Study: The effects of NAT10 on heart development in mice
Organism: Mus musculus
Design: Nat10^flox/flox vs Nat10-CKO (n=3 per group), P10 hearts
Sequencing: Illumina NovaSeq X Plus, paired-end
BioProject: PRJNA1254208
GEO: GSE295332

Where do you find FASTQ files?
GEO provides metadata and experimental details, but FASTQ files are stored in the SRA. How do you obtain the complete list of sequencing runs?
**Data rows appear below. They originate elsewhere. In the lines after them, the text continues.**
-- ==== Sys2Proof/Laws/Keeps.lean ====
section
/-!
SUPPORT. The properties of a state that a primitive update keeps, one name for each primitive: a change of one unit's
structure, a write of a register field that is no LOCK field, one stored byte, an answer on a port. The laws of the
operations are stated from them.
-/
namespace Sys2Proof.Machine

/-- A change of the error log that drops buffered records, or buffers one of a unit that has none buffered (R529). -/
def ErrKept (e e2 : ErrLog) : Prop :=
  e2.buf.Sublist e.buf ∨ ∃ r, (e.buf.any fun b => b.src == r.src) = false ∧ e2.buf = e.buf ++ [r]
/-- The property survives every such change of the error log. -/
abbrev KErr (P : State → Prop) : Prop := ∀ (s : State) (f : ErrLog → ErrLog), ErrKept s.err (f s.err) → P s → P (s.onErr f)
/-- A change of the packet engine that leaves the staging FIFO within its depth (R104). -/
def QueKept (q q2 : Que) : Prop := q2.csf.length ≤ max q.csf.length 256
/-- The property survives every such change of the packet engine. -/
abbrev KQue (P : State → Prop) : Prop := ∀ (s : State) (f : Que → Que), QueKept s.que (f s.que) → P s → P (s.onQue f)
/-- A change of the DMA channels that leaves every descriptor queue within its depth (R104). -/
def DmaKept (d d2 : Dma) : Prop :=
  ∀ n, (tget {} d2.chs n).queue.length ≤ max (tget {} d.chs n).queue.length 8
/-- The property survives every such change of the DMA channels. -/
abbrev KDma (P : State → Prop) : Prop := ∀ (s : State) (f : Dma → Dma), DmaKept s.dma (f s.dma) → P s → P (s.onDma f)

/-- The property survives every change of the unit `cop`. -/
abbrev KCop (P : State → Prop) : Prop := ∀ (s : State) (f : Cop → Cop), P s → P (s.onCop f)
/-- The property survives every change of the unit `map`. -/
abbrev KMap (P : State → Prop) : Prop := ∀ (s : State) (f : Map → Map), P s → P (s.onMap f)
/-- The property survives every change of the unit `top`. -/
abbrev KTop (P : State → Prop) : Prop := ∀ (s : State) (f : Top → Top), P s → P (s.onTop f)
/-- The property survives every change of the unit `mcs`. -/
abbrev KMcs (P : State → Prop) : Prop := ∀ (s : State) (f : Mcs → Mcs), P s → P (s.onMcs f)
/-- The property survives every change of the unit `ecc`. -/
abbrev KEcc (P : State → Prop) : Prop := ∀ (s : State) (f : Ecc → Ecc), P s → P (s.onEcc f)
/-- The property survives every change of the unit `jnp`. -/
abbrev KJnp (P : State → Prop) : Prop := ∀ (s : State) (f : Jnp → Jnp), P s → P (s.onJnp f)
/-- The property survives every change of the unit `box`. -/
abbrev KBox (P : State → Prop) : Prop := ∀ (s : State) (f : Box → Box), P s → P (s.onBox f)
/-- The property survives every change of the unit `yew`. -/
abbrev KYew (P : State → Prop) : Prop := ∀ (s : State) (f : Yew → Yew), P s → P (s.onYew f)
/-- The property survives every change of the unit `hly`. -/
abbrev KHly (P : State → Prop) : Prop := ∀ (s : State) (f : Hly → Hly), P s → P (s.onHly f)
/-- The property survives every change of the unit `pwr`. -/
abbrev KPwr (P : State → Prop) : Prop := ∀ (s : State) (f : Pwr → Pwr), P s → P (s.onPwr f)
/-- The property survives every change of the unit `sys`. -/
abbrev KSys (P : State → Prop) : Prop := ∀ (s : State) (f : Sys → Sys), P s → P (s.onSys f)
/-- A change of the central store that leaves its bytes alone. -/
def MemKept (f : Hdg → Hdg) : Prop := ∀ h, (f h).mem = h.mem ∧ (f h).zeroed = h.zeroed ∧ (f h).undef = h.undef
/-- The property survives every change of the central store that leaves its bytes alone. -/
abbrev KHdg (P : State → Prop) : Prop := ∀ (s : State) (f : Hdg → Hdg), MemKept f → P s → P (s.onHdg f)
/-- The property survives a stored byte. -/
abbrev KPut (P : State → Prop) : Prop := ∀ (s : State) (a : Nat) (b : Byte), P s → P (s.hPut a b)
/-- The property survives the clearing of a region. -/
abbrev KClear (P : State → Prop) : Prop := ∀ (s : State) (k : Nat), P s → P (s.hClearRegion k)
/-- The property survives a buffer whose contents become undefined. -/
abbrev KForget (P : State → Prop) : Prop := ∀ (s : State) (i : Nat), P s → P (s.hForget i)
/-- The property survives the loss of the core supply in DORMANT. -/
abbrev KLost (P : State → Prop) : Prop := ∀ s : State, P s → P s.coreLost
/-- The property survives the loss of everything but Yew. -/
abbrev KWipe (P : State → Prop) : Prop := ∀ s : State, P s → P s.wiped
/-- The property survives every change of a channel. -/
abbrev KChan (P : State → Prop) : Prop := ∀ (s : State) (n : Nat) (f : Chan → Chan), P s → P (s.onChan n f)
/-- The property survives every write of a register field that is no LOCK field. -/
abbrev KWr (P : State → Prop) : Prop := ∀ (s : State) (F : Fld) (v : Nat), (F.acc == Access.lock) = false → P s → P (s.wr F v)
/-- The property survives every answer on a port. -/
abbrev KResp (P : State → Prop) : Prop := ∀ (s : State) (r : Resp), P s → P { s with resp := r }
/-- The property survives the drawing of free values. -/
abbrev KDrawn (P : State → Prop) : Prop := ∀ (s : State) (d : Nat), P s → P { s with drawn := d }
/-- The property survives writes on the DRAM port. -/
abbrev KDram (P : State → Prop) : Prop := ∀ (s : State) (a : Nat) (d : List Byte), P s → P (s.dramWrite a d)
/-- The property survives bytes delivered on a client port. -/
abbrev KDeliv (P : State → Prop) : Prop := ∀ (s : State) (l : List (Nat × List Byte)), P s → P { s with delivered := l }
/-- The property survives a write of fields of a register whose LOCK fields the first write fixes. -/
abbrev KFlds (P : State → Prop) : Prop :=
  ∀ (s : State) (addr v : Nat) (l : List Fld), (∀ F ∈ l, F ∈ Reg.atAddr addr) → P s → P (s.writeFlds addr v l)
/-- The property survives a write of PL_BOX_CEIL. -/
abbrev KCeil (P : State → Prop) : Prop := ∀ (s : State) (v : Nat), P s → P (s.ceilSet v)
/-- The property survives a write of PL_DBG_LOCK. -/
abbrev KDbgL (P : State → Prop) : Prop := ∀ (s : State) (v : Nat), P s → P (s.dbgLockWrite v)

/-- The property holds of the state that an outcome goes on with, if it goes on. -/
def Out.All (P : State → Prop) (o : Out) : Prop :=
  match o with
  | .next t => P t
  | .fault _ => True
  | .refused _ => True

theorem Out.all_next {P : State → Prop} {t : State} (h : P t) : Out.All P (.next t) := h

theorem Out.All.next {P : State → Prop} {o : Out} {t : State} (h : Out.All P o) (e : o = .next t) : P t := by
  subst e
  exact h

theorem KErr.same {P : State → Prop} (kErr : KErr P) {s : State} {f : ErrLog → ErrLog} (h : ∀ e, (f e).buf = e.buf)
    (hP : P s) : P (s.onErr f) :=
  kErr _ _ (.inl (by simp [h])) hP

theorem KQue.same {P : State → Prop} (kQue : KQue P) {s : State} {f : Que → Que} (h : ∀ q, (f q).csf = q.csf)
    (hP : P s) : P (s.onQue f) :=
  kQue _ _ (by unfold QueKept; rw [h]; exact Nat.le_max_left _ _) hP

theorem KDma.same {P : State → Prop} (kDma : KDma P) {s : State} {f : Dma → Dma} (h : ∀ d, (f d).chs = d.chs)
    (hP : P s) : P (s.onDma f) :=
  kDma _ _ (fun _ => by rw [h]; exact Nat.le_max_left _ _) hP

theorem State.onDmaCh_keeps {P : State → Prop} (kDma : KDma P) (s : State) (n : Nat) (f : DmaCh → DmaCh)
    (h : (f (s.dmaCh n)).queue.length ≤ max (s.dmaCh n).queue.length 8) (hP : P s) : P (s.onDmaCh n f) := by
  refine kDma _ _ (fun k => ?_) hP
  rw [tget_tset]
  split
  · subst_vars
    exact h
  · exact Nat.le_max_left _ _

theorem onDmaCh_same {P : State → Prop} (kDma : KDma P) {s : State} {n : Nat} {f : DmaCh → DmaCh}
    (h : ∀ d, (f d).queue.length ≤ d.queue.length) (hP : P s) : P (s.onDmaCh n f) :=
  State.onDmaCh_keeps kDma s n f (Nat.le_trans (h _) (Nat.le_max_left _ _)) hP

theorem foldl_keeps {P : State → Prop} {α : Type} (f : State → α → State) (l : List α) (s : State)
    (h : ∀ s, ∀ x ∈ l, P s → P (f s x)) (hP : P s) : P (l.foldl f s) := by
  induction l generalizing s with
  | nil => exact hP
  | cons x r ih => exact ih _ (fun s y hy => h s y (List.mem_cons_of_mem _ hy)) (h s x List.mem_cons_self hP)

theorem times_keeps {P : State → Prop} (f : State → State) (n : Nat) (s : State) (h : ∀ s, P s → P (f s)) (hP : P s) :
    P (times f n s) := by
  induction n generalizing s with
  | zero => exact hP
  | succ n ih => exact ih _ (h s hP)

theorem foldl3_keeps {P : State → Prop} {α β γ : Type} (f : β × γ × State → α → β × γ × State) (l : List α)
    (x : β × γ × State) (h : ∀ x, ∀ y ∈ l, P x.2.2 → P (f x y).2.2) (hP : P x.2.2) : P (l.foldl f x).2.2 := by
  induction l generalizing x with
  | nil => exact hP
  | cons y r ih => exact ih _ (fun x z hz => h x z (List.mem_cons_of_mem _ hz)) (h x y List.mem_cons_self hP)

theorem foldl2_keeps {P : State → Prop} {α β : Type} (f : β × State → α → β × State) (l : List α) (x : β × State)
    (h : ∀ x, ∀ y ∈ l, P x.2 → P (f x y).2) (hP : P x.2) : P (l.foldl f x).2 := by
  induction l generalizing x with
  | nil => exact hP
  | cons y r ih => exact ih _ (fun x z hz => h x z (List.mem_cons_of_mem _ hz)) (h x y List.mem_cons_self hP)

theorem each_keeps {P : State → Prop} {α : Type} (s : State) (l : List α) (f : State → α → State)
    (h : ∀ s, ∀ x ∈ l, P s → P (f s x)) (hP : P s) : P (s.each l f) := foldl_keeps f l s h hP

theorem when_keeps {P : State → Prop} (s : State) (b : Bool) (f : State → State)
    (h : P s → P (f s)) (hP : P s) : P (s.when b f) := by
  unfold State.when
  split
  · exact h hP
  · exact hP

theorem onSeq_keeps {P : State → Prop} (kMcs : KMcs P) (s : State) (n : Nat) (f : Seq → Seq) (hP : P s) :
    P (s.onSeq n f) := kMcs _ _ hP

end Sys2Proof.Machine
end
Navigate to the SRA page for the BioProject and use Run
Selector to list runs.
On the Run Selector page, click Accession List to
download all SRR accession IDs.

Download FASTQ files with SRA Toolkit
BASH
sinteractive -A workshop -p cpu -N 1 -n 4 --time=1:00:00
cd ${SCRATCH}/rnaseq-workshop/data
module load biocontainers
module load sra-tools
while read SRR; do
fasterq-dump --threads 4 --progress $SRR;
gzip ${SRR}_1.fastq
gzip ${SRR}_2.fastq
done<SRR_Acc_List.txt
Since downloading may take a long time, we provide a pre-downloaded copy of all FASTQ files. The directory, after downloading, should look like this:
BASH
data
├── annot.tsv
├── gencode.vM38.primary_assembly.basic.annotation.gtf
├── gencode.vM38.transcripts.fa
├── GRCm39.primary_assembly.genome.fa
├── mart.tsv
├── SRR33253285_1.fastq.gz
├── SRR33253285_2.fastq.gz
├── SRR33253286_1.fastq.gz
├── SRR33253286_2.fastq.gz
├── SRR33253287_1.fastq.gz
├── SRR33253287_2.fastq.gz
├── SRR33253288_1.fastq.gz
├── SRR33253288_2.fastq.gz
├── SRR33253289_1.fastq.gz
├── SRR33253289_2.fastq.gz
├── SRR33253290_1.fastq.gz
├── SRR33253290_2.fastq.gz
└── SRR_Acc_List.txt
- RNA-seq requires three main inputs: FASTQ reads, a reference genome (FASTA), and gene annotation (GTF/GFF).
- In lieu of a reference genome and annotation, transcript sequences (FASTA) can be used for transcript-level quantification.
- Keeping files compressed and well-organized supports reproducible analysis.
- Reference files must match in genome build and version.
- Public data repositories such as GEO and SRA provide raw reads and metadata.
- Tools like
wgetandfasterq-dumpenable programmatic, reproducible data retrieval.